** Working data follows **

/-- One 1 s update of the history (R309). -/
def State.clvHistory (s : State) (f : Option Int) : State :=
  let s0 := { s with clv := { s.clv with since := s.clv.since + 1 } }
  match s.clvSel with
  | none => s0
  | some n =>
    let tau := match s.cfg with | none => 1 | some c => max 1 c.clock.tauS
    if s.fld (R.CLV_REF_STATE_SOFT n) = 1 then (if s.fld R.CLV_STATE_HIST_FROZEN = 1 then s0 else s0.clvFreeze)
    else if s.fld R.CLV_STATE_STATE = 2 then
      match f with
      | none => s0.setFld R.CLV_STATE_HIST_FROZEN 0
      | some x =>
        let h := s.clv.hLive + ((x : Rat) - s.clv.hLive) / tau
        let th := s.clv.tH + ((ofCodeS 16 (s.fld R.CLV_TEMP_T) : Rat) - s.clv.tH) / tau
        let line := s.clv.line ++ [s.clv.hLive]
        let c' : Clv := { s.clv with hLive := h, tH := th, updates := s.clv.updates + 1, since := 0,
                                     line := line.drop (line.length - 32) }
        let s1 := { (s.setFld R.CLV_STATE_HIST_FROZEN 0) with clv := c' }
        (((if tau ≤ c'.updates then s1.setFld R.CLV_STATE_HIST_VALID 1 else s1).setFld R.CLV_HOLD_FREQ_FREQ
          (codeS 32 (roundRat s1.histH)))).setFld R.CLV_TEMP_T_H (codeS 16 (roundRat th))
    else s0

/-- The absorbed offset has been removed (R308). -/
def State.slewEnd (s : State) : State :=
  (({ s with clv := { s.clv with slewed := 0 } }.setFld R.CLV_ABSORB_NS_NS 0).setFld R.CLV_STATE_SLEWING 0).raise R.CLV_INT_STATUS_SLEW_DONE

/-- The absorbed offset shrinks while it is slewed out (R308): SLEW_PPB ns per second, a tenth of it per 100 ms gate. -/
def State.clvSlew (s : State) : State :=
  if s.fld R.CLV_STATE_SLEWING = 1 then
    let a := ofCodeS 32 (s.fld R.CLV_ABSORB_NS_NS)
    let tenths := s.clv.slewed + min 10000 (max 1 (s.fld R.CLV_SLEW_PPB))
    if a.natAbs ≤ tenths / 10 then s.slewEnd
    else
      let step : Int := (tenths / 10 : Nat)
      { s with clv := { s.clv with slewed := tenths % 10 } }.setFld R.CLV_ABSORB_NS_NS (codeS 32 (if a < 0 then a + step else a - step))
  else s

/-- What a 1 s gate gives beside the slots (R309, R310): the crystal measured against LO_IN, the history, the seconds of holdover. -/
def State.clvSecond (s : State) (f : Option Int) (xo : Int) : State :=
  let s1 := if s.fld R.CLV_STATE_BASE_XO = 0 ∨ s.clv.measuring then s.setFld R.CLV_XO_FREQ_FREQ (codeS 32 xo) else s
  let s2 := s1.clvHistory f
  if s2.fld R.CLV_STATE_STATE = 3 then s2.bump R.CLV_HOLD_SECONDS_S else s2

/-- A gate that was in progress when the base changed is discarded (R310). -/
def State.gateDropped (s : State) (long : Bool) : Bool := if long then s.clv.skipLong else s.clv.skipShort

/-- The slots at the end of a gate (R302-R304, R310): only the waits go on where the gate is discarded. -/
def State.slotGates (s : State) (long : Bool) (fs : List (Option Int)) : State :=
  if s.gateDropped long then
    (List.range 16).foldl (fun s n => if long ∧ s.refState n = 3 then s.wtrSecond n else s)
      { s with clv := if long then { s.clv with skipLong := false } else { s.clv with skipShort := false } }
  else (List.range 16).foldl (fun s n => s.refGate long n (fs.getD n none)) s

/-- A gate ends (R302): at a domain A boundary whose index is a multiple of a tenth of the blocks per second; a 1 s gate at a
multiple of the blocks per second. -/
def State.clvGateEnd (s : State) (long : Bool) (fs : List (Option Int)) (temp xo : Int) : State :=
  let per := if long then s.blocksPerSecond else s.blocksPerSecond / 10
  if s.cfg.isSome ∧ s.blk.index % max 1 per = 0 then
    let f := if s.gateDropped long then none else (s.clvSel).bind (fun n => s.gateF long n (fs.getD n none))
    let s1 := (s.setFld R.CLV_TEMP_T (codeS 16 temp)).slotGates long fs
    if long then (s1.clvSecond f xo).clvEvaluate else (s1.clvSlew.clvEvaluate).clvOutput
  else s

/-! ### Switching (R307, R308) -/

/-- The period P within which a slot defines phase, in ns (R301). -/
def State.refPeriod (s : State) (n : Nat) : Option Rat :=
  let r := match s.cfg with | none => fun _ => 1 | some c => fun d => if d = 0 then rateAHz c.sys.rateA else max 1 (rateBHz c.sys.rateB)
  let i := s.fld (R.CLV_REF_CFG_INDEX n)
  match s.fld (R.CLV_REF_CFG_TYPE n) with
  | 2 => some 1000000000
  | 3 => some 100
  | 4 => some ((1000000000 : Rat) / (r (s.fld (R.CLV_REF_CFG_DOMAIN n)) : Rat))
  | 5 => some ((1000000000 : Rat) / (r (match s.unitFmt? i with | some f => f.domain | none => 0) : Rat))
  | 6 => some ((1000000000 : Rat) / (r (match s.unitFmt? (16 + i) with | some f => f.domain | none => 0) : Rat))
  | _ => none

** End of Working data **

Within the material above, output exactly the lines from the one with "s.clv with skipLong" through the one with "(R.CLV_REF_CFG_DOMAIN n)) : Rat))", end lines included, and nothing besides.

» Output of the exercise
      { s with clv := if long then { s.clv with skipLong := false } else { s.clv with skipShort := false } }
  else (List.range 16).foldl (fun s n => s.refGate long n (fs.getD n none)) s

/-- A gate ends (R302): at a domain A boundary whose index is a multiple of a tenth of the blocks per second; a 1 s gate at a
multiple of the blocks per second. -/
def State.clvGateEnd (s : State) (long : Bool) (fs : List (Option Int)) (temp xo : Int) : State :=
  let per := if long then s.blocksPerSecond else s.blocksPerSecond / 10
  if s.cfg.isSome ∧ s.blk.index % max 1 per = 0 then
    let f := if s.gateDropped long then none else (s.clvSel).bind (fun n => s.gateF long n (fs.getD n none))
    let s1 := (s.setFld R.CLV_TEMP_T (codeS 16 temp)).slotGates long fs
    if long then (s1.clvSecond f xo).clvEvaluate else (s1.clvSlew.clvEvaluate).clvOutput
  else s

/-! ### Switching (R307, R308) -/

/-- The period P within which a slot defines phase, in ns (R301). -/
def State.refPeriod (s : State) (n : Nat) : Option Rat :=
  let r := match s.cfg with | none => fun _ => 1 | some c => fun d => if d = 0 then rateAHz c.sys.rateA else max 1 (rateBHz c.sys.rateB)
  let i := s.fld (R.CLV_REF_CFG_INDEX n)
  match s.fld (R.CLV_REF_CFG_TYPE n) with
  | 2 => some 1000000000
  | 3 => some 100
  | 4 => some ((1000000000 : Rat) / (r (s.fld (R.CLV_REF_CFG_DOMAIN n)) : Rat))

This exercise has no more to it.